WORK REQUIRED:
The required lines are those that contain "here"; pull them out of the data and copy them.

[Collected data]
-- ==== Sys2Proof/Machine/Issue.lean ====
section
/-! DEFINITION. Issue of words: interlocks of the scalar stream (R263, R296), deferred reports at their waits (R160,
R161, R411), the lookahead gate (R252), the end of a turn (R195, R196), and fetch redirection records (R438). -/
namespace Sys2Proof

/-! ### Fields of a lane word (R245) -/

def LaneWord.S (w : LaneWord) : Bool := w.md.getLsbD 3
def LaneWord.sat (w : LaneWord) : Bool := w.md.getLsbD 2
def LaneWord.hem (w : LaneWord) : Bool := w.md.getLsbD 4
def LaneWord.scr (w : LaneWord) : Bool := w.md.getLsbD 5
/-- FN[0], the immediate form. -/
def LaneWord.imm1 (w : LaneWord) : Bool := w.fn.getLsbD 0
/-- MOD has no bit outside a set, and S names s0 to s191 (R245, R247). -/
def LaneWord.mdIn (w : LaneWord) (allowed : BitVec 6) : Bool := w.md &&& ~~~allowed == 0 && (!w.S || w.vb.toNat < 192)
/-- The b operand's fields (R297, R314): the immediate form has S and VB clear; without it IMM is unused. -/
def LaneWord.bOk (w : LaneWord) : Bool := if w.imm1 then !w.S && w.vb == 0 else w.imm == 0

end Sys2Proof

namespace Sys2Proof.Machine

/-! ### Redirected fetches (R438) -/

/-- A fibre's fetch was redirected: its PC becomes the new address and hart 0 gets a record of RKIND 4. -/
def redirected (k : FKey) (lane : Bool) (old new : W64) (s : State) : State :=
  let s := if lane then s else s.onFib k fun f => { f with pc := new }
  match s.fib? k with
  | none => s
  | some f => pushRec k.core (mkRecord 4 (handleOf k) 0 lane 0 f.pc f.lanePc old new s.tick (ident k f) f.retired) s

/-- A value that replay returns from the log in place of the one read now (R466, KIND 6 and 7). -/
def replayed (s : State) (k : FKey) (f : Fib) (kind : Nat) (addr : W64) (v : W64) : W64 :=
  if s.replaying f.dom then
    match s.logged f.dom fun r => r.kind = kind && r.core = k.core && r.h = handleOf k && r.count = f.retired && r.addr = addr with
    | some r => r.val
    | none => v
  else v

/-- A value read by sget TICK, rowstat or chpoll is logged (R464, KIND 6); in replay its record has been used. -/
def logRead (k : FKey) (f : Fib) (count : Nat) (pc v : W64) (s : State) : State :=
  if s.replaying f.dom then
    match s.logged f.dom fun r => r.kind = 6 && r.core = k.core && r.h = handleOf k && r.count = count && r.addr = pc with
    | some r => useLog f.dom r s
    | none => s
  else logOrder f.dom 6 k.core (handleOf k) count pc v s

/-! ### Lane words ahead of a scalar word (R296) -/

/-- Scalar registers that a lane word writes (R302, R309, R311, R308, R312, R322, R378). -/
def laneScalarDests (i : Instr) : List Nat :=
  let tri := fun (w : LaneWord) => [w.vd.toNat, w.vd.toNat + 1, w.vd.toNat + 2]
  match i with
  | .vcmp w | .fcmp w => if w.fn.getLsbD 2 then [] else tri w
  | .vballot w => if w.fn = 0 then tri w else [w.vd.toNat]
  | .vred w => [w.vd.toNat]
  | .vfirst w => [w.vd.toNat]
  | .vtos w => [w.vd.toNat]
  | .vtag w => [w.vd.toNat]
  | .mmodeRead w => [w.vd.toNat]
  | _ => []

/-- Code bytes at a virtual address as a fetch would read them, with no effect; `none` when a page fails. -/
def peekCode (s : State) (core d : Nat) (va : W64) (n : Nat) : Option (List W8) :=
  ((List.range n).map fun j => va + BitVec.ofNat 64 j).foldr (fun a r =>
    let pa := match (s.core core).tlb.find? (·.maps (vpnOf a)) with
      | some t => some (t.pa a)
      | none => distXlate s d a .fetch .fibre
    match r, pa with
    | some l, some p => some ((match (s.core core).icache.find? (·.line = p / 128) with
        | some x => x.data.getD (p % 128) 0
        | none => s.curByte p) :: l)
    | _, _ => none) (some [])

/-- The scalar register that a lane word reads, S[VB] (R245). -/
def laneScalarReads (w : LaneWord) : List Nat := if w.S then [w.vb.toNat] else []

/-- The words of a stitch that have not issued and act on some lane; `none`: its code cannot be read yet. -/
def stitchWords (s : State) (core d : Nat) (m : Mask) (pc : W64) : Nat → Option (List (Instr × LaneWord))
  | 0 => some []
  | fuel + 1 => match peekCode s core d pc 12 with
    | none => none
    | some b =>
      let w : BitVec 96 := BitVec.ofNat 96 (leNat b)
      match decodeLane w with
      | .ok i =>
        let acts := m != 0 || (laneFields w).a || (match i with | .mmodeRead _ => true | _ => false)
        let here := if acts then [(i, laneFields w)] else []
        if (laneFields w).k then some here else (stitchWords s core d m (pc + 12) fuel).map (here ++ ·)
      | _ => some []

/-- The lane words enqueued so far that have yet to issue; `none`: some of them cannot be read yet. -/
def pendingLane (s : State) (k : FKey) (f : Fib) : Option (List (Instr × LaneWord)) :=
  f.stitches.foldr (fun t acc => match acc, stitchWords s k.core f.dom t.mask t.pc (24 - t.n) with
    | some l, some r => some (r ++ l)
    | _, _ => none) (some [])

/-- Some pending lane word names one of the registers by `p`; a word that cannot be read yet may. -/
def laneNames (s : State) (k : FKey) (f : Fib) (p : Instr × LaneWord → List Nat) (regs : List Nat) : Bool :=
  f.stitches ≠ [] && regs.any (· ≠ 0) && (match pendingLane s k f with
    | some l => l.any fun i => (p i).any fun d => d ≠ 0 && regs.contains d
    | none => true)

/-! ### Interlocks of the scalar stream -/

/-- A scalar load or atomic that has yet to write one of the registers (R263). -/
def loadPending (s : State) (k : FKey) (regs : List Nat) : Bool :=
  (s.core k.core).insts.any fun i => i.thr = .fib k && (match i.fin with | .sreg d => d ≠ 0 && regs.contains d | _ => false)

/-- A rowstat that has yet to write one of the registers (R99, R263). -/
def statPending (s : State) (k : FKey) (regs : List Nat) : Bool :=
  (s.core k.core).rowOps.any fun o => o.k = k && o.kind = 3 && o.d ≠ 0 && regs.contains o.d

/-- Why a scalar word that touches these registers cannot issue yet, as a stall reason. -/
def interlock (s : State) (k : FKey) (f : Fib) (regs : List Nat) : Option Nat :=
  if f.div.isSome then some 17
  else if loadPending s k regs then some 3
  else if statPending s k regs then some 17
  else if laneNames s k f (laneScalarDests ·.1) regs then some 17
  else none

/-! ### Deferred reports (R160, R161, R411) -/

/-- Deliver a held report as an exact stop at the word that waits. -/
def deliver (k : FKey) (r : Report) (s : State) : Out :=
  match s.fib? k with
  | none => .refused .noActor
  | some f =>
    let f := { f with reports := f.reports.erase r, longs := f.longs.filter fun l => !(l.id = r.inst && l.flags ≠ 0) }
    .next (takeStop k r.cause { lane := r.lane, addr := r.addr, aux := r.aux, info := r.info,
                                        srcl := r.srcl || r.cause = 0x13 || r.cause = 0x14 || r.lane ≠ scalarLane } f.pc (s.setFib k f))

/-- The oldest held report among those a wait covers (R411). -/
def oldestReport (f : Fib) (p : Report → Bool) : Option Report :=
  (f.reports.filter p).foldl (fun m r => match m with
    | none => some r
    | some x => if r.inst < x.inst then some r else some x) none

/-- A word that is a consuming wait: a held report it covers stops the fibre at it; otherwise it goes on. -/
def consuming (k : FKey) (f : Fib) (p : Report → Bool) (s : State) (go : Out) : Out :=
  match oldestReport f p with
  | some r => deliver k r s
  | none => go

OUTPUT FOR THIS EXERCISE:
        let here := if acts then [(i, laneFields w)] else []
        if (laneFields w).k then some here else (stitchWords s core d m (pc + 12) fuel).map (here ++ ·)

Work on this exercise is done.